Consisting of: forming machine, storage tank of 500 kg, packaging machines, as you know, it works in an endless loop.
Suppose one day filling machine stood too long and a bunker filled with up to 300 kg.
What happens after I turn it on?
Private Sub Command1_Click() Dim a As Single 'tablet weight in kg Dim c As Single 'product in the hopper in kg Dim n As Long 'number of cycles c = 300 'initial weight hopper a = 0.00001 'tablet weight For n = 1 To 10000000 c = c - a 'one tablet is taken packaging machines Next n Text1.Text = c 'modified weight hopper End SubIn this example, the filling machine picked up from the hopper 100 kg of product, and the weight of products in the hopper has not changed.

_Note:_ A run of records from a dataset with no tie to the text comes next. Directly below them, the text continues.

-- ==== Sys2Proof/Machine/Porter.lean ====
section
/-! DEFINITION. The Porter: snapshots, mirrors, shipments, layer reads and restores (R303, R304, R340, R513 to R521, R525,
R526, R540). -/

namespace Sys2Proof.Machine

/-! ### Snapshots (R513 to R521) -/

/-- SNAPSHOT: an extra snapshot at the final Curfew of a step; a stopped job takes none (R520). -/
def execSnapshot (ring : Fin 64) (s : State) : Out :=
  match s.entryOf ring.val 0x30 with
  | none => .next s
  | some e =>
    let c := headerCtx e.raw
    match s.jobCommand ring.val e.raw 4 with
    | some b => .next (s.reject ring.val e.index c b)
    | none =>
      if (s.job c).phase = .stopped then .next (s.complete ring.val e.index 5 0 0 0)
      else
        let p := s.porter c
        .next ((s.startEntry ring.val e.index).setPorter c
          { p with extra := p.extra ++ [(ring, e.index, BitVec.ofNat 32 (bodyAt e.raw 0 4))] })

/-- A tile record of a task: its region's contents move with it, relative to the region (R516). -/
def Tile.record (x : Tile) (tile : Nat) (n : Fin 4) : TileRec :=
  let t := x.task n.val
  let lo := 64 * t.spBase
  let hi := lo + 64 * t.spBound
  let pad : Mem := (x.pad.filter fun b => decide (lo ≤ b.1) && decide (b.1 < hi)).map fun b => (b.1 - lo, b.2)
  let marks : List Nat := (x.padPoison.filter fun l => decide (t.spBase ≤ l) && decide (l < t.spBase + t.spBound)).map (· - t.spBase)
  { tile := tile, task := n, regs := t, pad := pad, padPoison := marks, seqs := x.seqs, rings := x.rings, queued := x.queued }

/-- The tile records of a job (R516): one for each enabled task. -/
def State.tileRecs (s : State) (c : Nat) : List TileRec :=
  (s.job c).cfg.tiles.flatMap fun t =>
    ([0, 1, 2, 3] : List (Fin 4)).filterMap fun n =>
      if ((s.tile t).task n.val).enabled then some ((s.tile t).record t n) else none

/-- The rule slots as they stand at a step's end: a pending copy has taken its place (R314). -/
def Job.rulesNow (j : Job) : Tbl Word := j.pendingRules.foldl (fun t e => t.set e.1 e.2) j.rules

/-- The Step Engine record of a job (R516). -/
def Job.engineRec (j : Job) : EngineRec := ⟨j.superstep, j.queues, j.tally, j.rulesNow⟩

/-- The ranges of the directory at SHADOW_VA (R516). -/
def State.ranges (s : State) (c : Nat) : Except Stop (List (Nat × Nat)) :=
  let va := (s.job c).cfg.shadowVA.toNat
  match s.vuse c va 4096 with
  | .error e => .error e
  | .ok l => .ok ((List.range (min 255 (numAt l 0 4))).map fun i => (numAt l (16 * (i + 1)) 8, numAt l (16 * (i + 1) + 8) 8))

/-- The VAs of the 64 KiB frames of the ranges. -/
def frameVAs (rs : List (Nat × Nat)) : List Nat := rs.flatMap fun r => (List.range (r.2 / 65536)).map fun i => r.1 + 65536 * i

/-- The frames of the ranges, each with its VA. -/
def State.rangeFrames (s : State) (c : Nat) : List Nat → Except Stop (List (Nat × Nat))
  | [] => .ok []
  | va :: vs =>
    match s.translate c va false with
    | .fail code => .error (.page code va)
    | .poisoned pa => .error (.poison pa)
    | .ok pa =>
      match s.rangeFrames c vs with
      | .error e => .error e
      | .ok l => .ok ((va, pa / 65536) :: l)

/-- The frames over which bytes of a context's memory lie, as far as it has them. -/
def State.framesOf (s : State) (c va n : Nat) : List Nat := (s.pages c va n true).2.map fun p => p.1 / 65536

/-- The frames of a slot of the shadow region: each has half of what the directory leaves (R516). -/
def State.slotSpan (s : State) (c slot : Nat) : List Nat :=
  let j := (s.job c).cfg
  let half := (65536 * j.shadowSize.toNat - 4096) / 2
  s.framesOf c (j.shadowVA.toNat + 4096 + slot * half) half

/-- The frames of the mirror slot that copies from a port go to (R519). -/
def State.mirrorSpan (s : State) (c port : Nat) : List Nat :=
  let j := (s.job c).cfg
  let size := 65536 * j.shadowSize.toNat
  s.framesOf c (j.mirrorVA.toNat + port * size) size

/-- The poisoned lines of marked bytes, counted from the first byte. -/
def poisonLines (l : List MByte) : List Nat :=
  (List.range ((l.length + 63) / 64)).filter fun i => ((l.drop (64 * i)).take 64).any (·.poison)

/-- The ECC effects of reading the directory and translating the frames. -/
def State.demandRanges (s : State) (c : Nat) (frames : Except Stop (List (Nat × Nat))) : State :=
  if s.mem.errors = [] then s
  else
    let s1 := s.vdemand c (s.job c).cfg.shadowVA.toNat 4096
    match frames with
    | .ok fs => fs.foldl (fun s f => s.demandWalks c f.1 1 1) s1
    | .error _ => s1

/-- The ports by which a module mirrors: −D, and also +D with two mirrors; on a line, position 0 mirrors through +D
(R519). -/
def State.mirrorPorts (s : State) (c : Nat) : List Nat :=
  let j := (s.job c).cfg
  match j.mirrors.toNat with
  | 0 => []
  | 1 => if !j.isRing 0 && s.position c 0 == 0 then [0] else [1]
  | _ => [1, 0]

/-- A part of the snapshot that a porter is writing. -/
def Porter.part (p : Porter) (k : PartKind) (va : BitVec 48) (data : List HostCell) (poison : List Nat) : Part :=
  let t := p.slots.get Snap.empty p.target
  { kind := k, slot := p.target == 1, step := t.step, curfew := t.curfew, tag := t.tag, coord := t.coord, va := va
    data := data, poison := poison, crcOk := true }

/-- Send parts to every mirror holder whose port carries (R519). -/
def State.sendParts (s : State) (c : Nat) (parts : List Part) : State :=
  let p := s.porter c
  let ports := (s.mirrorPorts c).filter fun q => (s.port q).joined
  s.setPorter c { p with out := p.out ++ ports.flatMap fun q => parts.map fun x => (q, PorterMsg.part x) }

/-- A byte string as cells from address 0. -/
def asCells (l : List Byte) : List HostCell := l.zipIdx.map fun b => (b.2, b.1)

/-- Whether the job's engines are done for a capture (R518 step 1): the step's end is settled and no descriptor or command
of the job is left. -/
def State.captureReady (s : State) (c : Nat) : Bool :=
  let j := s.job c
  j.phase == .curfew && j.isFinal && j.decision != .pending && j.pushesLeft.isEmpty &&
    (j.decision != .applied || j.layers.all (·.twoPassed)) && (s.descs.all fun d => d.ctx.val != c) &&
    (s.engineDescs.all fun d => d.1.val != c) && (s.engineCmds.all fun d => d.1.val != c) &&
    s.courier.cmds.all fun k => k.ctx.val != c

/-- SNAPSHOT_CAPTURE: steps 2 and 3 of R518 at the due Curfew. -/
def execSnapshotCapture (ctx : Fin 8) (s : State) : Out :=
  let c := ctx.val
  let j := s.job c
  let p := s.porter c
  if !p.capturing || !s.captureReady c then .next s
  else
    let frames : Except Stop (List (Nat × Nat)) := match s.ranges c with
      | .error e => .error e
      | .ok rs => s.rangeFrames c (frameVAs rs)
    let n := 128 * j.cfg.scaleEntries.toNat
    let s0 := s.demandRanges c frames
    match frames, (s.vtake c j.cfg.scaleBase.toNat n).2 with
    | .error e, _ => .next (s0.engineStop c kPorter 0 j.stepRef e)
    | _, .error e => .next (s0.engineStop c kPorter 0 j.stepRef e)
    | .ok fs, .ok marked =>
      let scale := marked.map (·.val)
      let marks := poisonLines marked
      let slot := p.target
      let old := p.slots.get Snap.empty slot
      let tiles := if j.cfg.tileState then s.tileRecs c else []
      let vas := fs.map fun f => BitVec.ofNat 48 f.1
      let coord : BitVec 20 := s.selfCoord.extractLsb' 0 20
      let snap : Snap := { valid := false, step := p.dueStep, curfew := j.curfew, tag := j.cfg.tag, coord := coord
                           engine := j.engineRec, scale := scale, scalePoison := marks, tiles := tiles
                           blocks := old.blocks.filter fun b => decide (b.va ∈ vas) }
      let left := fs.filter fun f => decide ((f.2, slot) ∈ s.mem.dirty)
      let p1 : Porter := { p with slots := p.slots.set slot snap, capturing := false, due := false, copying := true
                                  framesLeft := left, slotFrames := p.slotFrames.set slot (s.slotSpan c slot) }
      let parts : List Part := [p1.part (.header false) 0 [] [], p1.part (.engine snap.engine) 0 [] [],
        p1.part .scale 0 (asCells scale) marks] ++ tiles.map fun r => p1.part (.tile r) 0 [] []
      .next (((s0.vdemand c j.cfg.scaleBase.toNat n).setPorter c p1).sendParts c parts)
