/-- The value of a sensor of the sideband: PWR_TEMP 0 to 79, PWR_RAIL voltages 80 to 90 and currents 91 to 101, input voltage 102,
input power 103, the state of each port from 104 and of each stack from 112, and the rail that failed to come up, 120 (R455,
R587). The numbers are the model's. -/
def State.sensor (s : State) (n : Nat) : Option Nat :=
  let p := s.power
  if n < 80 then some ((p.temp.get 0 n).toNat % 2 ^ 16)
  else if n < 91 then some ((p.rail.get 0 (n - 80)).toNat / 2 ^ 16)
  else if n < 102 then some ((p.rail.get 0 (n - 91)).toNat % 2 ^ 16)
  else if n = 102 then some p.voltage.toNat
  else if n = 103 then some p.powerAvg.toNat
  else if n < 112 then some (s.port (n - 104)).partner
  else if n < 120 then some (if (s.stack (n - 112)).trained then 1 else 0)
  else if n = 120 then p.failedRail
  else none

/-- PLDM_SENSOR_READ (R455). -/
def execPldmSensorRead (sensor : Nat) (s : State) : Out :=
  if !s.sidebandFull then .next s
  else
    let value : List Byte := match s.sensor sensor with
      | some v => toBytes 2 v
      | none => []
    .next (s.answer pldmSensor (Config.standardAnswer pldmSensor (toBytes 2 sensor ++ value)))

/-- POWER_LIMIT_EFFECTER: from 1,200 W to 2,400 W (R581). -/
def execPowerLimitEffecter (watts : BitVec 16) (s : State) : Out :=
  .next (if s.sidebandFull && decide (1200 ≤ watts.toNat) && decide (watts.toNat ≤ 2400) then
      { s with power := { s.power with limit := watts } }
    else s)

/-- ENTDAA: the module takes a dynamic address on I3C (R455). -/
def execEntdaa (address : BitVec 7) (s : State) : Out :=
  .next (if s.sideband then { s with power := { s.power with i3cAddr := some address } } else s)

end Sys2Proof.Machine
end

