/-- The 32-bit registers; none where no 32-bit register lies. -/
def State.reg32 (s : State) (off : Nat) : Option Word :=
  let x := s.boot
  let p := s.power
  match off with
  | 0x10000 => some s.clkStatus
  | 0x20000 => some s.pwrStatus
  | 0x20008 => some (p.powerAvg ++ p.voltage)
  | 0x2000C => some ((0 : BitVec 16) ++ p.limit)
  | 0x40000 => some s.host.deviceEvents
  | 0x40010 => some s.host.linkStatus
  | 0x300000 => some s.courier.ctrl
  | 0x300004 => some (BitVec.ofBool (!s.courier.cmds.isEmpty) ++ (0 : BitVec 8) ++ BitVec.ofNat 7 s.courier.cmds.length ++ (0 : BitVec 16))
  | 0x400000 => some s.updCtrl
  | 0x580000 => some s.health.status
  | 0x608000 => some ((0 : BitVec 29) ++ s.mem.scrubPeriod)
  | 0x808000 => some s.selfCoord
  | 0x2000000 => some x.secStatus
  | 0x2000004 => some x.bootStatus
  | 0x2000008 => some (BitVec.ofNat 32 (strapBits x.straps))
  | 0x2000010 => some 0
  | _ =>
    ((indexOf off 0x400 4 64).map fun n => x.gateTile.get 0 n) <|>
    ((indexOf off 0x1000 4 313).map fun n => x.usable.get 0 n) <|>
    ((indexOf off 0x20100 4 11).map fun n => p.rail.get 0 n) <|>
    ((indexOf off 0x20200 4 80).map fun n => p.temp.get 0 n) <|>
    ((indexOf off 0x41010 0x40 64).map fun n => (s.ring n).cfg) <|>
    ((indexOf off 0x41018 0x40 64).map fun n => (s.ring n).status) <|>
    ((indexOf off 0x200000 0x100 40).map fun n => (s.ostler n).status) <|>
    ((indexOf off 0x204000 0x40 8).map fun n => s.groups.get 0x80000001 n) <|>
    ((indexOf off 0x400100 0x10 16).map fun n => (s.engine n).status) <|>
    ((indexOf off 0x500000 0x10 8).map fun n => (s.porter n).status) <|>
    ((indexOf off 0x500008 0x10 8).map fun n => (s.porter n).recoveryStep) <|>
    ((indexOf off 0x600000 0x1000 8).map fun n => (s.stack n).status s.tick) <|>
    ((indexOf off 0x800000 0x1000 8).map fun n => (s.port n).ctrl) <|>
    ((indexOf off 0x800004 0x1000 8).map fun n => (s.port n).status) <|>
    ((indexOf off 0x800010 0x1000 8).map fun n => (s.port n).retryCfgNext) <|>
    ((indexOf off 0x800018 0x1000 8).map fun n => (s.port n).peerExpect) <|>
    ((indexOf off 0x2100000 4 6).map fun n => x.otpStatus n)

/-- The 64-bit counters of R7: TLY_COUNT has its context and its cause in the offset. -/
def State.counter (s : State) (off : Nat) : Option Dword :=
  if off = 0x40008 then some s.host.eventsLost
  else
    ((indexOf off 0x200008 0x100 40).map fun n => (s.ostler n).bytes) <|>
    ((indexOf off 0x200010 0x100 40).map fun n => (s.ostler n).stolen) <|>
    ((indexOf off 0x301000 0x100 8).map fun n => s.courier.tx.get 0 n) <|>
    ((indexOf off 0x301008 0x100 8).map fun n => s.courier.rx.get 0 n) <|>
    ((indexOf off 0x301010 0x100 8).map fun n => s.courier.through.get 0 n) <|>
    ((indexOf off 0x401000 0x10 8).map fun n => s.frozenSkips.get 0 n) <|>
    ((indexOf off 0x401008 0x10 8).map fun n => s.fallbacks.get 0 n) <|>
    ((indexOf off 0x600008 0x1000 8).map fun n => (s.stack n).ce) <|>
    ((indexOf off 0x600010 0x1000 8).map fun n => (s.stack n).ue) <|>
    ((indexOf off 0x800020 0x1000 8).map fun n => (s.port n).retries) <|>
    ((indexOf off 0x800028 0x1000 8).map fun n => (s.port n).corrected) <|>
    ((indexOf off 0x800030 0x1000 8).map fun n => (s.port n).uncorrectable) <|>
    ((indexOf (off % 0x100) 0 8 14).bind fun n => (indexOf (off - off % 0x100) 0x2200000 0x100 8).map fun c => (s.job c).tally.get 0 n)

/-- Every 64-bit register. -/
def State.reg64 (s : State) (off : Nat) : Option Dword :=
  match off with
  | 0x10 => some s.timing
  | 0x20 => some (s.boot.serial.extractLsb' 0 64)
  | 0x28 => some (s.boot.serial.extractLsb' 64 64)
  | 0x608010 => some s.mem.inject
  | _ =>
    s.counter off <|>
    ((indexOf off 0x41000 0x40 64).map fun n => (s.ring n).base) <|>
    ((indexOf off 0x41008 0x40 64).map fun n => (s.ring n).cbase) <|>
    ((indexOf off 0x800008 0x1000 8).map fun n => BitVec.ofNat 64 (s.port n).failedRx.toNat) <|>
    ((indexOf off 0x2100100 8 6).map fun n => BitVec.ofNat 64 (numAt s.boot.rootHash (8 * n) 8))

/-- The blocks that the recovery image presents (R599). -/
def recoveryBlock (off : Nat) : Bool := decide (off < 0x10000) || (decide (0x2000000 ≤ off) && decide (off < 0x2200000))

/-- The registers that host-load mode presents before DONE (R556). -/
def hostLoadBlock (off : Nat) : Bool :=
  off == 0x2000004 || off == 0x2000008 || off == 0x2000010 || (decide (0x2400000 ≤ off) && decide (off < 0x4000000))

/-- Whether an offset of BAR0 is present now (R554, R556, R595, R599). -/
def State.present (s : State) (off : Nat) : Bool :=
  if s.boot.done then !s.power.mainOff && (s.boot.running != .recovery || recoveryBlock off)
  else s.boot.hostLoading && hostLoadBlock off

/-- The staging window (R556). -/
def staging (off : Nat) : Bool := decide (0x2400000 ≤ off) && decide (off < 0x4000000)
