/-! ### The Ostlers -/

/-- The order of a descriptor's elements (R245, R247): a linear index is the mixed-radix number of its five components, with
dimension 0 the fastest; the packed order is a rearrangement of the linear one, the identity unless the descriptor
transposes, when the two lowest components change places. -/
def Sys2Proof.Claims.DescriptorOrder : Prop :=
  ∀ (raw : BitVec 512) (n : Nat), let d := odesc raw
    n < d.total →
    (∀ k, k < 5 → d.comp n k < d.e k) ∧
      n = d.comp n 0 + d.e 0 * (d.comp n 1 + d.e 1 * (d.comp n 2 + d.e 2 * (d.comp n 3 + d.e 3 * d.comp n 4))) ∧
      d.posOf n < d.total ∧ d.linOf (d.posOf n) = n ∧ (d.transposes = false → d.posOf n = n) ∧
      (d.transposes = true → d.posOf n % (d.e 0 * d.e 1) = d.comp n 0 * d.e 1 + d.comp n 1)

/-- OSTLER_DESCRIPTOR_FETCH (R50, R242, R251, R255, R264, R266): a descriptor that its checks accept, whose FP8 side if any names an
entry of its format, is queued for the Ostler it is dealt to, with nothing of it split; a conversion into an unseeded entry begins that
entry's probe. One that a check rejects moves nothing, and its job stops; so does one whose entry cannot be read. One whose entry was fetched
poisoned, or for an absent job, is rejected alone, and one whose job runs no more, or that adds behind another add of its source, waits. -/
def Sys2Proof.Claims.DescriptorsAreChecked : Prop :=
  ∀ (s : State) (src : Source) (index : BitVec 16) (c : Nat) (action : Option Nat) (raw : BitVec 512), c < 8 →
    let d := odesc raw
    let i : Instr := .ostlerDescriptorFetch src
    let group : Option Nat := match src with
      | .ring r => some (s.ring r.val).group
      | .engine _ => none
    let chk := d.check (s.job c).cfg group
    let plain := d.fp8Dst = false ∧ d.fp8Src = false
    (s.nextDescriptor src = some (index, c, action, raw, false) → (s.job c).running = true → s.addsBefore src raw = false →
      s.mem.errors = [] ∨ plain →
      (∀ en, (chk = .good ∨ ∃ n, chk = .bounced n) → s.tensorEntry c d = .ok (some en) →
        (∀ e, en = some e → d.fp8Dst = true → e.seeded = true ∨ e.isProbing = true) →
        ∃ t q, exec i s = .next t ∧
          { t with descs := s.descs, nextDesc := s.nextDesc, fresh := s.fresh, host := s.host, engineDescs := s.engineDescs } = s ∧
          t.descs = s.descs ++ [q] ∧ q.raw = raw ∧ q.src = src ∧ q.index = index ∧ q.ctx.val = c ∧ q.action = action ∧
          q.ostler = s.dealTo d (group.getD 0) ∧ q.next = 0 ∧ q.chunksLeft = 0 ∧ q.ended = none ∧
          (q.bounced = true ↔ ∃ n, n ≠ 0 ∧ chk = .bounced n)) ∧
      (∀ e m pa, chk = .good → s.tensorEntry c d = .ok (some (some e)) → d.fp8Dst = true → e.seeded = false →
        e.isProbing = false → s.extentMax c e = .ok m → (s.pages c (s.scaleVA c d.tensor) 80 true).1 = .ok pa →
        ∃ t q, exec i s = .next t ∧ t.descs = s.descs ++ [q] ∧ q.raw = raw ∧ q.src = src ∧ q.ctx.val = c ∧ q.next = 0 ∧
          (t.job c).probing.find d.tensor = some m ∧ t.tiles = s.tiles ∧ t.ports = s.ports) ∧
      ((chk = .invalid ∨ (∃ n, chk = .overlap n) ∨ s.tensorEntry c d = .ok none ∨ ∃ e, s.tensorEntry c d = .error e) →
        ∃ t, exec i s = .next t ∧ t.mem = s.mem ∧ t.tiles = s.tiles ∧ ToldToStop c s t ∧
          ((s.job c).phase = .compute → t.descs = s.descs))) ∧
    (∀ r ep, src = .ring r → s.nextDescriptor src = some (index, c, action, raw, ep) → (ep = true ∨ (s.job c).present = false) →
      ∃ t, exec i s = .next t ∧ { t with host := s.host, fresh := s.fresh } = s) ∧
    (∀ ep, s.nextDescriptor src = some (index, c, action, raw, ep) → ep = false → (s.job c).present = true →
      ((s.job c).running = false ∨ s.addsBefore src raw = true) → exec i s = .next s) ∧
    (s.nextDescriptor src = none → exec i s = .next s)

Next, bring the weight of the molding machine hopper to 500 kg and stop. Filling machine will take all the tablets from the hopper and also stops. The program will show the weight of 500kg in the bunker. Come running specialists, test sensors, wires, computer, and say that the program hung. But the program does not hang, it continues to run smoothly and every check will confirm this. Simply the number of 0.0001 hit in the cyclic hole and emerge from it can not.
As a result, we were lucky that it was a pharmaceutical plant, not the Sayan-Shushenskaya GES.
In fact, an experienced programmer would never make a cyclic subtraction (or summation) in this way.
This example is fictitious purpose, and so can not be considered, although in terms of mathematics are all flawlessly.
This error is typical of mathematicians and novice programmers.
I would say that the main work of the programmer is to struggle with errors, but not in the mathematical solution to the problem.
#include "stdlib.h" #include "stdio.h" #include "math.h" struct acc_comp { float value; float compens; }; void sub_compens(struct acc_comp *acc, float quantum) { float tmp, c; tmp = quantum - acc->compens; c = acc->value - tmp; acc->compens = acc->value - c - tmp; acc->value -= tmp; } void sum_compens(struct acc_comp *acc, float quantum) { float tmp, c; tmp = quantum - acc->compens; c = acc->value + tmp; acc->compens = c - acc->value - tmp; acc->value += tmp; } void sub_test() { struct acc_comp hopper; struct acc_comp bunker; float tablet; int n, i; n = 10000000; hopper.value = 300.0; hopper.compens = 0.0; bunker.value = 0.0; bunker.compens = 0.0; tablet = 0.00001; for (i = 0; i < n; i++) { sub_compens(&hopper, tablet); sum_compens(&bunker, tablet); } hopper.value -= hopper.compens; bunker.value += bunker.compens; printf("Left in hopper: %04.5f kg\n", hopper.value); printf("Held in bunker: %04.5f kg\n", bunker.value); } int main(int argc, char *argv[]) { sub_test(); return 0; }The preceding example is taken from real industrial package.
#include "stdlib.h" #include "stdio.h" #include "math.h" float bunker, bunker1, tablet, tablet1, compens; long int n, i; int main(int argc, char *argv[]) { tablet = 0.00001; /* tablet weight */ tablet1 = 0.0; /* tablet weight in view of errors in previous iterations */ bunker = 300.0; /* initial weight hopper */ bunker1 = 0.0; /* weight of the hopper after the next iteration */ compens = 0.0; /* compensation weight loss pills */ n = 10000000; /*number of cycles */ for (i = 0; i < n; i++) { /* tablet weight-compensated error */ tablet1 = tablet - compens; /*weight of the hopper after deducting compensated tablets*/ bunker1 = bunker - tablet1; /* calculation of compensation for the next iteration */ compens = (bunker - bunker1) - tablet1; /*new weight hopper */ bunker = bunker - tablet1; } printf("Bunker: %04.5f kg\n", bunker); return 0; }As can be seen from this example, the programmer has to calculate the error of the result in each cycle, to account for it in the next cycle.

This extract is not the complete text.